The real hero of Asia's Next Giant is not the state planner or the private entrepreneur: it is the salaried engineer. Korean firms have shown a preference for hiring engineers over administrators; to keep overhead costs low; and to focus on shop floor efficiency. The ratio of white-collar to blue-collar, or of managers to production workers, started from a low base and actually declined from 1960 to 1980. Furthermore, although both the number of managers and the number of engineers in Korea both rose absolutely during the same period, the latter increase was far greater than the former. This suggests an orientation toward production in Korean manufacturing rather than toward sales or finance. And indeed, as Amsden underscores, "the shop floor tends to be the strategic focus of firms that compete on the basis of borrowed technology." A well-educated population in general, and a plentiful supply of trained engineers in particular, appear to have been critical inputs into the industrialization process.
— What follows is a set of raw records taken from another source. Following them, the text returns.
-- ==== Sys2Proof/Tests/Slice0.lean ====
section
/-! SUPPORT. The model's own tests. Expected results are those of spec/95_test_vectors.md (the vector's name stands in the
comment) and of the tables of 30_encoding.md; then one witness per statement that has hypotheses. -/

namespace Sys2Proof.Tests

open Sys2Proof Sys2Proof.Machine

/-! ### Small start states -/

/-- Two arbitrary numbers stand for the OPEN parameters; the capacity is the reference one. -/
def cfg : Config := ⟨256, 0x0A0B, 0x0102⟩

def start : State := State.resetWith cfg

/-- A response built from bits, with tag 1. -/
def hasBits (b : List Bool) : State := { start with rsV := true, rsFc := 1, bits := some b }

/-- A response built from raw bytes, with tag 1. -/
def hasRaw (r : List Byte) : State := { start with rsV := true, rsFc := 1, raw := some r }

/-- Both views held, and the count. -/
def hasAll : State := { start with rsV := true, rsFc := 1, bits := some [true, false, true], raw := some [5], bc := some 1 }

/-- A request, with the answers the datastore has ready. -/
def asking (fc : Byte) (a c : Half) (ok : List Bool) (v : List Values) : State :=
  { start with rqV := true, rqFc := fc, rqAddr := a, rqCount := c, dsValidateIn := ok, dsValuesIn := v }

/-- What a step or a command gives in its next state. -/
def seen {α : Type} (f : State → α) : Host.Outcome State Fault Refusal → Option α
  | .next t => some (f t)
  | .fault _ => none
  | .refused _ => none

/-- The records as bytes, the status and the flags a test looks at. -/
def records (t : State) : List (List Byte) := t.res.map Record.bytes

/-! ### Well-formedness: a payload of 65536 bytes has no `len` field (R72) -/

theorem test_wf_fits : Instr.wellFormed (.pack (List.replicate 65535 0)) = true := by
  rw [Instr.wellFormed, payloadFits, List.length_replicate]; rfl
theorem test_wf_pack : Instr.wellFormed (.pack (List.replicate 65536 0)) = false := by
  rw [Instr.wellFormed, payloadFits, List.length_replicate]; rfl
theorem test_wf_unpack : Instr.wellFormed (.unpack (List.replicate 65536 0)) = false := by
  rw [Instr.wellFormed, payloadFits, List.length_replicate]; rfl
theorem test_wf_rqDec : Instr.wellFormed (.rqDec (List.replicate 65536 0)) = false := by
  rw [Instr.wellFormed, payloadFits, List.length_replicate]; rfl
theorem test_wf_rsNew : Instr.wellFormed (.rsNew 1 0 (List.replicate 65536 0)) = false := by
  rw [Instr.wellFormed, payloadFits, List.length_replicate]; rfl
theorem test_wf_rsSetBits : Instr.wellFormed (.rsSetBits (List.replicate 65536 0)) = false := by
  rw [Instr.wellFormed, payloadFits, List.length_replicate]; rfl
theorem test_wf_rsSetRaw : Instr.wellFormed (.rsSetRaw (List.replicate 65536 0)) = false := by
  rw [Instr.wellFormed, payloadFits, List.length_replicate]; rfl
theorem test_wf_rsDec : Instr.wellFormed (.rsDec (List.replicate 65536 0)) = false := by
  rw [Instr.wellFormed, payloadFits, List.length_replicate]; rfl

/-! ### Decoding: every command's word, written out from the spec (R84) -/

theorem test_decode_pack : decode [0x10, 0x00, 0x03, 0x01, 0x00, 0x01] = .command (.pack [1, 0, 1]) [] := by decide
theorem test_decode_unpack : decode [0x11, 0x00, 0x01, 0x05] = .command (.unpack [0x05]) [] := by decide
theorem test_decode_rqNew :
    decode [0x20, 0x01, 0x00, 0x13, 0x00, 0x25] = .command (.rqNew 1 0x0013 0x0025) [] := by decide
theorem test_decode_rqEnc : decode [0x21] = .command .rqEnc [] := by decide
theorem test_decode_rqDec :
    decode [0x22, 0x00, 0x04, 0x00, 0x13, 0x00, 0x25] = .command (.rqDec [0x00, 0x13, 0x00, 0x25]) [] := by decide
theorem test_decode_rsClr : decode [0x30, 0x02] = .command (.rsClr 2) [] := by decide
theorem test_decode_rsNew_bits :
    decode [0x31, 0x01, 0x00, 0x00, 0x03, 0x01, 0x00, 0x01] = .command (.rsNew 1 0 [1, 0, 1]) [] := by decide
theorem test_decode_rsNew_raw :
    decode [0x31, 0x01, 0x01, 0x00, 0x01, 0x05] = .command (.rsNew 1 1 [0x05]) [] := by decide
theorem test_decode_rsGetBits : decode [0x32] = .command .rsGetBits [] := by decide
theorem test_decode_rsGetRaw : decode [0x33] = .command .rsGetRaw [] := by decide
theorem test_decode_rsGetBc : decode [0x34] = .command .rsGetBc [] := by decide
theorem test_decode_rsSetBits : decode [0x35, 0x00, 0x02, 0x01, 0x01] = .command (.rsSetBits [1, 1]) [] := by decide
theorem test_decode_rsSetRaw : decode [0x36, 0x00, 0x02, 0xFF, 0x01] = .command (.rsSetRaw [0xFF, 0x01]) [] := by decide
theorem test_decode_rsSetBit : decode [0x37, 0x00, 0x02, 0x01] = .command (.rsSetBit 2 1) [] := by decide
theorem test_decode_rsRstBit : decode [0x38, 0x00, 0x02] = .command (.rsRstBit 2) [] := by decide
theorem test_decode_rsGetBit : decode [0x39, 0x01, 0x02] = .command (.rsGetBit 0x0102) [] := by decide
theorem test_decode_rsEnc : decode [0x3A] = .command .rsEnc [] := by decide
theorem test_decode_rsDec : decode [0x3B, 0x00, 0x02, 0x01, 0x05] = .command (.rsDec [0x01, 0x05]) [] := by decide
theorem test_decode_execute : decode [0x40] = .command .execute [] := by decide
theorem test_decode_rdReg : decode [0x50, 0x0A] = .command (.rdReg 0x0A) [] := by decide

/-- G: payload bytes are never decoded as opcodes, and what follows the command is left. -/
theorem test_decode_payload_is_data : decode [0x11, 0x00, 0x01, 0xFF, 0x21] = .command (.unpack [0xFF]) [0x21] := by decide

/-- G: the incomplete streams. -/
theorem test_decode_incomplete :
    ([[0x10], [0x10, 0x00], [0x10, 0x00, 0x03, 0x01, 0x00], [0x31, 0x01, 0x00, 0x00], [0x20, 0x01, 0x00],
      [0x37, 0x00, 0x01], [0x50]] : List (List Byte)).all (fun bs => decode bs == .incomplete) = true := by decide

/-- G: the illegal opcodes at the edges of the map. -/
theorem test_decode_illegal :
    ([0x00, 0x0F, 0x12, 0x1F, 0x23, 0x2F, 0x3C, 0x3F, 0x41, 0x4F, 0x51, 0xFF] : List Byte).all
      (fun b => decode [b] == .illegal b) = true := by decide

/-- Every row of spec/opcode_table.json is read as its own command, its other bytes zero. -/
theorem test_table_rows :
    ([0x10, 0x11, 0x20, 0x21, 0x22, 0x30, 0x31, 0x32, 0x33, 0x34, 0x35, 0x36, 0x37, 0x38, 0x39, 0x3A, 0x3B, 0x40, 0x50].map
      (fun w => (decodeTableWord 8 w).map Instr.opcode)) = opcodeRows.map some := by decide

/-- Every row of the table, placed for the fetch, runs as the first command after reset. -/
theorem test_rows_run_from_reset :
    opcodeRows.all (fun o => (seen State.pc (step (State.reset.withFetchWord 8 o.code.toNat))).isSome) = true := by decide

/-- R38: from reset the block waits; a word placed for the fetch runs as the first command. -/
theorem test_fetch_from_reset :
    step State.reset = .fault .awaitingCommand ∧
    seen records (step (State.reset.withFetchWord 8 0x32)) = some [[0x86, 0x00, 0x00]] := ⟨rfl, by decide⟩

/-- R84: `RS.NEW 1, kind=7 {3F 80 00 00}` and a number too large for its field. -/
theorem test_assemble :
    assemble ⟨.rsNew, [.number 1, .kindIs 7 [0x3F, 0x80, 0, 0]]⟩ = some (.rsNew 1 7 [0x3F, 0x80, 0, 0]) ∧
    assemble ⟨.rsClr, [.number 256]⟩ = none := by decide

/-! ### The codec -/

/-- B2 to B10. -/
theorem test_pack :
    pack [true, false, true] = [0x05] ∧ pack [false, false, false, false, false, false, false, true] = [0x80] ∧
    pack [true, true, true, true, true, true, true, true, true] = [0xFF, 0x01] ∧
    pack [false, true, false, true, false, true, false, true, true, true] = [0xAA, 0x03] := by decide

/-- B15. -/
theorem test_unpack :
    unpack [0x01, 0x80] = [true, false, false, false, false, false, false, false,
      false, false, false, false, false, false, false, true] := by decide

/-! ### One step each -/

/-- B33. -/
theorem test_pack_command :
    seen records (step (hostWrite [0x10, 0x00, 0x03, 0x01, 0x00, 0x01] start)) = some [[0x00, 0x00, 0x01, 0x05]] := by decide

/-- B39: element bytes above 1 read as true. -/
theorem test_pack_elements :
    seen records (step (hostWrite [0x10, 0x00, 0x04, 0x02, 0x00, 0xFF, 0x80] start)) = some [[0x00, 0x00, 0x01, 0x0D]] := by
  decide

/-- B43. -/
theorem test_unpack_command :
    seen records (step (hostWrite [0x11, 0x00, 0x01, 0x05] start)) =
      some [[0x00, 0x00, 0x08, 0x01, 0x00, 0x01, 0x00, 0x00, 0x00, 0x00, 0x00]] := by decide

/-- C1. -/
theorem test_rqNew :
    seen (fun t => (t.rqV, t.rqFc, t.rqAddr, t.rqCount, t.pc)) (step (hostWrite [0x20, 0x01, 0x00, 0x13, 0x00, 0x25] start)) =
      some (true, 1, 0x0013, 0x0025, 6) := by decide

/-- C11: a failed construction keeps the old instance. -/
theorem test_rqNew_fault :
    seen (fun t => (records t, t.rqFc, t.rqAddr, t.rqCount)) (exec (.rqNew 9 5 6) (asking 2 3 4 [] [])) =
      some ([[0x87, 0x00, 0x00]], 2, 3, 4) := by decide

/-- C3. -/
theorem test_rqEnc :
    seen records (exec .rqEnc (asking 2 65535 2000 [] [])) = some [[0x00, 0x00, 0x04, 0xFF, 0xFF, 0x07, 0xD0]] := by decide

/-- C8. -/
theorem test_rqDec :
    seen (fun t => (t.rqFc, t.rqAddr, t.rqCount)) (exec (.rqDec [0xFF, 0xFF, 0x07, 0xD0]) (asking 2 0 0 [] [])) =
      some (2, 0xFFFF, 0x07D0) := by decide

/-- C9: framing leaves the registers alone and the command is consumed whole. -/
theorem test_rqDec_framing :
    seen (fun t => (records t, t.rqAddr, t.rqCount, t.err, t.pc))
      (step (hostWrite [0x22, 0x00, 0x03, 0x00, 0x13, 0x00] (asking 1 0x0013 0x0025 [] []))) =
      some ([[0x81, 0x00, 0x00]], 0x0013, 0x0025, 0x01, 6) := by decide

/-- D3, D17: a fresh response. -/
theorem test_rsClr : seen (fun t => (t.docState, t.rsFc)) (exec (.rsClr 2) hasAll) = some (some .unset, 2) := by decide

/-- D17. -/
theorem test_rsClr_fault :
    seen (fun t => (records t, t.docState)) (exec (.rsClr 5) (hasRaw [3])) =
      some ([[0x87, 0x00, 0x00]], some (.hasRaw [3])) := by decide

/-- D1. -/
theorem test_rsNew :
    seen (fun t => (records t, t.docState)) (exec (.rsNew 1 0 [1, 0, 1]) start) =
      some ([[0x00, 0x00, 0x00]], some (.hasBits [true, false, true])) := by decide

/-- D14: the construction error makes no instance and keeps the old one. -/
theorem test_rsNew_construction :
    seen (fun t => (records t, t.err, t.rsFc, t.docState)) (exec (.rsNew 2 7 [0x3F, 0x80, 0, 0]) (hasBits [true, true])) =
      some ([[0x82, 0x00, 0x00]], 0x02, 1, some (.hasBits [true, true])) := by decide

/-- D1: with both views held the bits view keeps its own length. -/
theorem test_rsGetBits : seen records (exec .rsGetBits hasAll) = some [[0x00, 0x00, 0x03, 0x01, 0x00, 0x01]] := by decide

/-- D2: the bits view is computed from the raw view and cached beside it. -/
theorem test_rsGetBits_raw :
    seen (fun t => (t.bits, t.raw)) (exec .rsGetBits (hasRaw [0x05])) =
      some (some [true, false, true, false, false, false, false, false], some [0x05]) := by decide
The book's distinctive contribution is to offer a model of learning as a new mode of catch-up industrialization that is distinct from the invention model displayed by Great Britain during the industrial revolution, and the model of innovation developed by the United States in the twentieth century. By learning, the author mainly means learning from abroad, through technology transfers, license buying, or reverse engineering. But "learning" has a more positive ring than the categories of "copying", "imitating", or "transferring" as in technology transfers. It presupposes cognitive skills, and implies a capacity to adapt, modify and improve. In the history of industrialization, learning comes after invention and innovation. It is very difficult to make the transition from innovation to learning, because of neglect of the shop floor, rejection of ideas that are not invented in-house, and hostility toward the state. But as Amsden notes, Korea was in the process of making the transition from learning to innovation. This process was still in its infancy ("In the mid 1980s, Korea's share of industrial activity arising from its own R&D laboratories was minuscule"), but the direction was clearly set. It is this book's merit to have discerned it.